Back to the Sandor and SenorFrog. Why would you need to plant a lawn on a tidal bay? You are changing the eco-system. You are both bad. And the, " wildflower"  landscapes out here are called XeroScapes. I have poppies from seeds my grandfather saved 60 or more years ago that are outrageous. Gathered in Colorado and Utah in the deserts and high mountains. I save seeds each year and share for free with anyone that wants them. I'm trying to regrow a Sego Lilly field, and a wild honey suckle. (sorry, but all are promised for three years). 

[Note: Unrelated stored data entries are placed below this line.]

-- ==== Sys2Proof/Machine/LaunchOps.lean ====
section
/-! DEFINITION. Shared operations over queues and launches: register fields (R305), the packet's fields (R309), tiles in walk order
(R314), what holds a launch back (R307, R311), and completion records (R310). -/

namespace Sys2Proof.Machine
open Sys2Proof

def State.queue (s : State) (q : Nat) : Queue := Table.get Queue.reset s.queues q
def State.setQueue (s : State) (q : Nat) (x : Queue) : State := { s with queues := Table.set Queue.reset s.queues q x }
def State.mapQueue (s : State) (q : Nat) (f : Queue → Queue) : State := s.setQueue q (f (s.queue q))

/-! ### QCFG (R305) -/
def Queue.asid (x : Queue) : Nat := x.qcfg.toNat % 256
def Queue.prio (x : Queue) : Nat := x.qcfg.toNat / 256 % 8
def Queue.weight (x : Queue) : Nat := x.qcfg.toNat / 65536 % 256
def Queue.floor (x : Queue) : Nat := x.qcfg.toNat / 2 ^ 24 % 256
def Queue.ctxn (x : Queue) : Nat := x.qcfg.toNat / 2 ^ 32 % 256

/-- A ring address: bit 63 names host memory, the rest is the address (R304); as a 52-bit physical address (R347). -/
def ringAddress (base : Word) : Nat :=
  let a := base.toNat % 2 ^ 63
  if base.getLsbD 63 then 2 ^ 50 + a % 2 ^ 50 else a

/-! ### The launch packet (R309) -/
def Launch.field (l : Launch) (lo n : Nat) : Nat := bytesNat ((l.packet.drop lo).take n)
def Launch.lid (l : Launch) : Nat := l.field 4 4
def Launch.extent (l : Launch) (i : Nat) : Nat := l.field (24 + 2 * i) 2
def Launch.first (l : Launch) : Nat := l.field 32 4 % 512
def Launch.ncore (l : Launch) : Nat := l.field 32 4 / 65536 % 1024
def Launch.ord (l : Launch) : Bool := l.field 1 1 % 2 == 1
def Launch.fence (l : Launch) : Bool := l.field 1 1 / 2 % 2 == 1
def Launch.dep (l : Launch) : Nat := l.field 40 2
def Launch.scratch (l : Launch) : Nat := l.field 36 4
/-- Number of tiles of the grid. -/
def Launch.tiles (l : Launch) : Nat := l.extent 0 * l.extent 1 * l.extent 2 * l.extent 3
def Launch.includes (l : Launch) (core : Nat) : Bool := decide (l.first ≤ core) && decide (core < l.first + l.ncore)

/-- Indices (i1, i2, i3, i4) of the tile at a place in walk order (R314). -/
def Launch.indices (l : Launch) (n : Nat) : Nat × Nat × Nat × Nat :=
  let e1 := l.extent 0; let e2 := l.extent 1; let e3 := l.extent 2; let e4 := l.extent 3
  if l.ord then (n / (e4 * e3 * e2), n / (e4 * e3) % e2, n / e4 % e3, n % e4)
  else (n % e1, n / e1 % e2, n / (e1 * e2) % e3, n / (e1 * e2 * e3))

/-- Whether a launch is refused, faulted or torn down, so that it dispatches no further tile (R310, R311, R321). -/
def Launch.stopped (l : Launch) : Bool := l.faulted || l.aborted || l.refusedWith != 0

/-! ### Completion records (R310, R311) -/
def State.recordAddress (s : State) (q n : Nat) : Nat :=
  ringAddress (s.queue q).cbase + 64 * (n % (s.queue q).cent.toNat)

/-- A posted write of a record that overlaps bytes has not been acknowledged (R310, R360). -/
def State.recordPending (s : State) (a n : Nat) : Bool := s.records.any (fun r => overlaps r.addr r.data.length a n)

/-- A launch's completion record is on its way (R360). -/
def State.recorded (s : State) (l : Launch) : Bool := s.records.any (fun r => r.launch == some (l.queue, l.lseq))

/-- STATUS byte of an earlier launch's record, read at system scope (R311). -/
def State.depStatus (s : State) (l : Launch) : Nat :=
  (s.physRead true (s.recordAddress l.queue (l.lseq - l.dep) + 4)).toNat

/-- The predecessor's record is being written. -/
def State.depPending (s : State) (l : Launch) : Bool := s.recordPending (s.recordAddress l.queue (l.lseq - l.dep) + 4) 1

/-- DEP holds the launch back: its predecessor's record has not been written. Asked until its first tile is dispatched (R311). -/
def State.depHeld (s : State) (l : Launch) : Bool := l.next == 0 && decide (0 < l.dep) && (s.depPending l || s.depStatus l == 0)

/-- The predecessor ended with another status than OK (R311). -/
def State.depFailed (s : State) (l : Launch) : Bool := l.next == 0 && decide (0 < l.dep) && !s.depPending l && s.depStatus l != 0 && s.depStatus l != 1

/-- DEP or FENCE holds the launch back (R309, R311). -/
def State.launchHeld (s : State) (l : Launch) : Bool :=
  s.depHeld l || (l.next == 0 && l.fence && (s.launches.takeWhile (fun m => !(m.queue == l.queue && m.lseq == l.lseq))).any (fun m => m.queue == l.queue))

/-- The launch has a tile left to dispatch (R312). -/
def Launch.hasTile (l : Launch) : Bool := !l.stopped && decide (l.next < l.tiles)

/-- A tile of the launch has met the fault that ends it, or its core is fenced: no further tile is dispatched (R310, R374). -/
def State.tileLost (s : State) (l : Launch) : Bool :=
  s.cores.any (fun x => x.2.launchOf == some (l.queue, l.lseq) &&
    ((match x.2.tile with
      | some t => t.dead
      | none => false) || s.faults.fcore.getLsbD x.1 || s.faults.fclu.getLsbD (clusterOf x.1)))

/-- A queue's launch with a dispatchable tile (R310 to R312, R318). -/
def State.dispatchable (s : State) (q : Nat) : Option Launch :=
  if (s.queue q).state = .enabled ∨ (s.queue q).state = .faulted then
    s.launches.find? (fun l => l.queue == q && l.hasTile && !s.launchHeld l && !s.depFailed l && !s.tileLost l && !s.recorded l)
  else none

/-- Queues that no longer have a dispatchable tile are no longer those for which a tile has yielded (R318). -/
def State.settleYields (s : State) : State :=
  let settle (k : Core) : Core :=
    match k.tile with
    | none => k
    | some t =>
      if t.yieldedFor.isEmpty then k
      else { k with tile := some { t with yieldedFor := t.yieldedFor.filter (fun q => (s.dispatchable q).isSome) } }
  { s.mapCores (fun _ k => settle k) with contexts := s.contexts.map (fun x => { x with state := settle x.state }) }

end Sys2Proof.Machine
end

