-- ==== Sys2Proof/Machine/Transfer.lean ====
section
/-! DEFINITION. The transfer engine's words and records XCOPY, XGATH, XSCAT and XFILL (R187 to R191), what the engines share when they
touch memory (R38, R188, R190, R278, R349), and XPOP and XSTAT (R185). -/

namespace Sys2Proof.Machine
open Sys2Proof

/-! ### Memory as an engine touches it (R188, R234, R277, R278, R349) -/

/-- The space of a kind code: 1 virtual, 2 scratchpad. -/
def spaceOf (kind : Nat) : Space := if kind = 2 then .spad else .virt

/-- A byte that lies elsewhere as an engine reads it: from the answer of its command's read (R354). (DESIGN CHOICE, log 97) -/
def State.farByte (s : State) (core pa : Nat) : Byte :=
  match (s.core core).reads.find? (fun r => decide (r.addr ≤ pa) && decide (pa < r.addr + r.bytes)) with
  | some r => r.byte pa
  | none => s.physRead false pa

/-- Why the home did not give a byte that lies elsewhere (R354). -/
def State.farFault (s : State) (core pa : Nat) : Option FaultInfo :=
  match (s.core core).reads.find? (fun r => decide (r.addr ≤ pa) && decide (pa < r.addr + r.bytes)) with
  | some r => r.lost
  | none => s.remoteFault pa

/-- One byte as an engine reads it: the scratchpad, or L2; for a slot, under its store buffers. -/
def State.engByte (s : State) (core slot : Nat) (sp : Space) (a : Nat) : Byte :=
  let k := s.core core
  match (if slot = 0 then none else slotByte k.round.stores slot sp a) with
  | some b => b
  | none =>
    match sp with
    | .spad => k.spad.read a
    | .virt =>
      match s.resolve core k.asid a .read with
      | some pa => if s.isRemote pa then s.farByte core pa else s.physRead false pa
      | none => 0

def State.engBytes (s : State) (core slot : Nat) (sp : Space) (a n : Nat) : List Byte :=
  (List.range n).map (fun i => s.engByte core slot sp ((a + i) % 2 ^ 64))

/-- Check 1 of R188: the scratchpad range (R38). -/
def State.engRange (s : State) (core : Nat) (sp : Space) (a n opidx : Nat) : Option FaultInfo :=
  if sp = .spad ∧ !(s.core core).inSpad a n then some (.spad .scratchRange a opidx) else none

/-- Check 2 of R188: translation and protection of n virtual bytes. (DEDUCED, log 23) -/
def State.engXlate (s : State) (core : Nat) (sp : Space) (write : Bool) (a n opidx : Nat) : Option FaultInfo :=
  if sp = .spad then none
  else (List.range n).findSome? (fun i =>
    let va := (a + i) % 2 ^ 64
    let asid := (s.core core).asid
    match s.resolve core asid va (if write then .write else .read) with
    | none => some (s.lostAt core asid va opidx)
    | some pa => (s.physFault asid pa write false).map (fun c => .virt c va opidx))

/-- Check 3 of R188: uncorrectable data in a source, which its home must also serve (R354); for a destination, frames that take no
store (R372, R373). -/
def State.engData (s : State) (core : Nat) (sp : Space) (p : Perm) (a n opidx : Nat) : Option FaultInfo :=
  if sp = .spad then none
  else (List.range n).findSome? (fun i =>
    let va := (a + i) % 2 ^ 64
    (s.resolve core (s.core core).asid va p).bind (fun pa => (s.checkData (fun _ => false) p va opidx [pa]).orElse (fun _ =>
      if p = .read then (s.farFault core pa).map (fun f => { f with loc := { f.loc with opidx := opidx } }) else none)))

/-- The three checks of a source. -/
def State.engSource (s : State) (core : Nat) (sp : Space) (a n opidx : Nat) : Option FaultInfo :=
  (s.engRange core sp a n opidx).orElse (fun _ =>
    (s.engXlate core sp false a n opidx).orElse (fun _ => s.engData core sp .read a n opidx))

/-- The checks of a destination; a retired frame or a fenced stack takes no store either (R372, R373). -/
def State.engTarget (s : State) (core : Nat) (sp : Space) (a n opidx : Nat) : Option FaultInfo :=
  (s.engRange core sp a n opidx).orElse (fun _ =>
    (s.engXlate core sp true a n opidx).orElse (fun _ => s.engData core sp .write a n opidx))

/-- Runs of consecutive bytes within aligned 512-byte blocks (R349). -/
def runsOf : List (Nat × Byte) → List (Nat × List Byte)
  | [] => []
  | (a, b) :: r =>
    match runsOf r with
    | (a', bs) :: t => if a' = a + 1 ∧ a / 512 = a' / 512 then (a, b :: bs) :: t else (a, [b]) :: (a', bs) :: t
    | [] => [(a, [b])]

/-- Bytes with their addresses. -/
def spread (a : Nat) (data : List Byte) : List (Nat × Byte) := data.zipIdx.map (fun b => ((a + b.2) % 2 ^ 64, b.1))

/-- The same in writing order, each with the place of its first byte among the writes. -/
def runsAt : List (Nat × Nat × Byte) → List (Nat × Nat × List Byte)
  | [] => []
  | (n, a, b) :: r =>
    match runsAt r with
    | (n', a', bs) :: t => if a' = a + 1 ∧ a / 512 = a' / 512 then (n, a, b :: bs) :: t else (n, a, [b]) :: (n', a', bs) :: t
    | [] => [(n, a, [b])]

/-- What an engine's writes leave to be done: the runs for other devices and the host, which wait for entries (R349), each with its place
among the writes, and the runs that this device's memory took (R278). -/
structure Wrote where
  far : List (Nat × Nat × List Byte)
  near : List (Nat × Nat)

/-- Write bytes for an engine: local ones land at L2, or past it at system scope (R278). A slot's bytes go to its store buffer. -/
def State.engWrite (s : State) (core slot : Nat) (system : Bool) (sp : Space) (writes : List (Nat × Byte)) : State × Wrote :=
  let k := s.core core
  if slot ≠ 0 then ((runsOf writes).foldl (fun (s : State) w => s.slotStore sp w.1 w.2) s, ⟨[], []⟩)
  else match sp with
    | .spad => (s.mapCore core (fun k => { k with spad := writes.foldl (fun (m : Memory) w => m.write w.1 w.2) k.spad }), ⟨[], []⟩)
    | .virt =>
      let phys := writes.zipIdx.filterMap (fun w => (s.resolve core k.asid w.1.1 .write).map (fun pa => (w.2, pa, w.1.2)))
      let near := (phys.filter (fun w => !s.isRemote w.2.1)).map (fun w => w.2)
      (near.foldl (fun (s : State) w => s.physWrite system w.1 w.2) s,
        ⟨runsAt (phys.filter (fun w => s.isRemote w.2.1)), (runsOf near).map (fun r => (r.1, r.2.length))⟩)
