/-- Put a notice into the inbox, landed and withdrawn where its block is gone (R283, R290). -/
def State.enterNotice (s : State) (core : Nat) (bits : BitVec 128) (dev asid : Nat) (withdrawn : Bool) : State :=
  s.mapCore core (fun k =>
    match k.inboxEntry with
    | none => k
    | some e =>
      if withdrawn && decide (1 < noticeKind bits) then k
      else
        let n : Notice := ⟨e, bits, dev, asid, s.tick, k.helm.nextOrder, if withdrawn then .landed else .waiting, 0, 0, 0, 0, withdrawn, false⟩
        { k with notices := k.notices ++ [n], helm := { k.helm with nextOrder := k.helm.nextOrder + 1 } })

/-- A notice that the port engine declines on its arrival (R177, R192, R202). -/
def State.declines (s : State) (core : Nat) (bits : BitVec 128) : Bool :=
  noticeMalformed bits || (noticeKind bits == 2 && s.drainMismatch core bits) || (noticeKind bits == 3 && (s.core core).refusesTransfer bits)

/-- A notice enters the inbox or is declined; the producer of another device is told (R290, R355). -/
def State.acceptNotice (s : State) (core : Nat) (bits : BitVec 128) (dev asid : Nat) (withdrawn : Bool) : State :=
  if s.declines core bits then s.post (declineOf bits dev (s.consumerId core))
  else
    let t := s.enterNotice core bits dev asid withdrawn
    if dev = s.devnum then t else t.post (.entered bits dev (s.consumerId core))

/-- A withdrawal has come before the notice that it withdraws: the notice enters withdrawn (R283). -/
def State.earlyWithdrawal (s : State) (bits : BitVec 128) (dev consumer : Nat) : Bool :=
  s.posts.any (fun p => match p.msg with
    | .withdrawal b d c true => c == consumer && d == dev && noticeProd b == noticeProd bits && noticeBid b == noticeBid bits
    | _ => false)

/-- A notice has come: withdrawals of its slot that came early are used up, and so are those of earlier generations (R283). -/
def State.useWithdrawals (s : State) (bits : BitVec 128) (dev consumer : Nat) : State :=
  { s with posts := s.posts.filter (fun p => match p.msg with
    | .withdrawal b d c true => !(c == consumer && d == dev && noticeProd b == noticeProd bits && noticeBid b % 64 == noticeBid bits % 64)
    | _ => true) }

/-- A notice that names a fenced core takes the fenced-target fault to its producer (R374). -/
def State.refuseFenced (s : State) (bits : BitVec 128) (con dev asid : Nat) : State :=
  if dev = s.devnum then s.noticeReturned bits con (fencedCore (con % 512))
  else s.post (.undelivered (.notice bits con dev asid none false) (7 * 2 ^ 27 + con % 512))

/-- An earlier notice of the same producer for the same consumer has not entered yet (R290). -/
def State.earlierNotice (s : State) (id : Nat) (bits : BitVec 128) (consumer dev : Nat) : Bool :=
  (s.posts.takeWhile (fun p => p.id != id)).any (fun p => match p.msg with
    | .notice b c d _ _ _ => c == consumer && d == dev && noticeProd b == noticeProd bits
    | _ => false)

/-- The held notice of a core that enters next: the one refused in the earliest cycle, then lowest producer device and core (R290, R295). -/
def State.nextHeld (s : State) (core : Nat) : Option (Nat × BitVec 128 × Nat × Nat × Bool) :=
  let held := s.posts.filterMap (fun p => match p.msg with
    | .notice bits con dev asid (some t) w =>
      if con = s.consumerId core ∧ s.mayEnter core asid ∧ !s.earlierNotice p.id bits con dev then
        some ((t * s.kOf core / 8, dev, noticeProd bits), (p.id, bits, dev, asid, w)) else none
    | _ => none)
  (held.foldl (fun (b : Option ((Nat × Nat × Nat) × (Nat × BitVec 128 × Nat × Nat × Bool))) x => match b with
    | none => some x
    | some y =>
      if x.1.1 < y.1.1 ∨ (x.1.1 = y.1.1 ∧ (x.1.2.1 < y.1.2.1 ∨ (x.1.2.1 = y.1.2.1 ∧ x.1.2.2 < y.1.2.2))) then some x else some y) none).map
    (fun x => x.2)

/-- NOTICE_ARRIVAL: a notice reaches its consumer's port engine (R290, R295); while others are held that may enter, it is held behind
them. One that a withdrawal has overtaken enters withdrawn (R283). -/
def execNoticeArrival (msg : Nat) (s : State) : Result :=
  match s.postOf msg with
  | some (.notice bits con dev asid none w) =>
    if con / 512 ≠ s.devnum ∨ s.earlierNotice msg bits con dev then .next s
    else
      let core := con % 512
      let w := w || s.earlyWithdrawal bits dev con
      let s := s.useWithdrawals bits dev con
      if s.coreFenced core then .next ((s.unpost msg).refuseFenced bits con dev asid)
      else if noticeMalformed bits then .next ((s.unpost msg).post (declineOf bits dev con))
      else if s.mayEnter core asid && (s.nextHeld core).isNone then .next ((s.unpost msg).acceptNotice core bits dev asid w)
      else .next { s with posts := s.posts.map (fun p => if p.id = msg then { p with msg := .notice bits con dev asid (some s.tick) w } else p) }
  | _ => .next s

/-- The notices that the fabric holds for a core. -/
def State.heldFor (s : State) (core : Nat) : List (Nat × BitVec 128 × Nat × Nat) :=
  s.posts.filterMap (fun p => match p.msg with
    | .notice bits con dev asid (some _) _ => if con = s.consumerId core then some (p.id, bits, dev, asid) else none
    | _ => none)

/-- HELD_NOTICE_ENTRY; one held for a core that has been fenced is refused (R374). -/
def execHeldNoticeEntry (core : Nat) (s : State) : Result :=
  if 512 ≤ core then .fault .noSuchUnit
  else if s.coreFenced core then
    match s.heldFor core with
    | (id, bits, dev, asid) :: _ => .next ((s.unpost id).refuseFenced bits (s.consumerId core) dev asid)
    | [] => .next s
  else match s.nextHeld core with
    | some (id, bits, dev, asid, w) => .next ((s.unpost id).acceptNotice core bits dev asid w)
    | none => .next s

/-! ### Choosing (R284 to R287) -/

/-- Free runs of the window in bytes: offset and length, rising. -/
def Core.freeRuns (k : Core) : List (Nat × Nat) :=
  let n := k.windowSize / 512
  let taken (i : Nat) : Bool := k.notices.any (fun m => decide (0 < m.reserved) && decide (m.window ≤ 512 * i) && decide (512 * i < m.window + m.reserved))
  (List.range n).foldr (fun i (acc : List (Nat × Nat)) =>
    if taken i then acc
    else match acc with
      | (o, l) :: r => if o = 512 * (i + 1) then (512 * i, l + 512) :: r else (512 * i, 512) :: acc
      | [] => [(512 * i, 512)]) []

Do your part, screw the neighbors and don't take their crap. Heard a lady down in Utah got cited for letting her lawn turn brown, she was 70+ years old and they cuffed and arrested her when she refused to comply with the Image Police. She couldn't pay her water bill at $50. to water her lawn, remember this is a desert. What's wrong with that picture. Sent money yesterday to a friend in Utah to help pay the fine.......... Why do we need to make a place look like somewhere else?  Man are our priorities screwed up.


----------



## jpl1nh

lil smokey, you raise some great points.  Namely the lack of appreciation for the natural systems typical of whatever area we live in.  Water use for lawns in the SW?  Now there is a waste of a precious resource!  There is a tendancey to want what we can't have and screw up lots of things in the process.  Also, suburban lawns are one of the worst sources of water pollution nationwide.  (promoted by Scotts and others)  I appreciate the original question starting this thread.  "What works best for a green - chemical - free lawn?"  Admirable goal.  I personally am not a chem free proponant.  I am a proponant of knowing what you are using and how to use it and using it responsibly.  I also am a strong believer in using chemicals only where they are really useful and relatively safe.  Here in NH, bluegrass, fescue, rye mixes thrive in our climate.  That's what I grow.  My dad was a landscape architect.  I worked on a grounds crew where everything was manicured, mulched, clipped.  Drove me nuts that my dad just took natural plants and put them where he wanted things and then kind of let them go.  Took me years to appreciate the beauty and wisdom of his ways.  Today, my back yard landscape is whatever Mother Nature grows there.  I remove some things, let others grow.  Its a little different every year.  Yeah, nothing unusual, but I have gorgeous hemlock, white pine, yellow birch, black birch, white birch etc, just like god planned.  Don't have to fertilize, spray or anything.  I will introduce some things here or there.  I do use some chemicals.  But I strongly advocate reading the label, using as seldom as possible, and appreciating what we have.


----------



## 11 Bravo

Glad I found this site...Lot's of good lively discussion. You all seem to reallly know your lime so I have a question. I usually put down a little every season. I am in the deep woods of SW Michigan, amongst a forest of nothin but red and white pines on my 3.5 acres that encircle my small lawn. I have been told that I especially need to put down lime because of all the pines. Is this accurate ?


----------



## jpl1nh

11 Bravo said:
			
		

> Glad I found this site...Lot's of good lively discussion. You all seem to reallly know your lime so I have a question. I usually put down a little every season. I am in the deep woods of SW Michigan, amongst a forest of nothin but red and white pines on my 3.5 acres that encircle my small lawn. I have been told that I especially need to put down lime because of all the pines. Is this accurate ?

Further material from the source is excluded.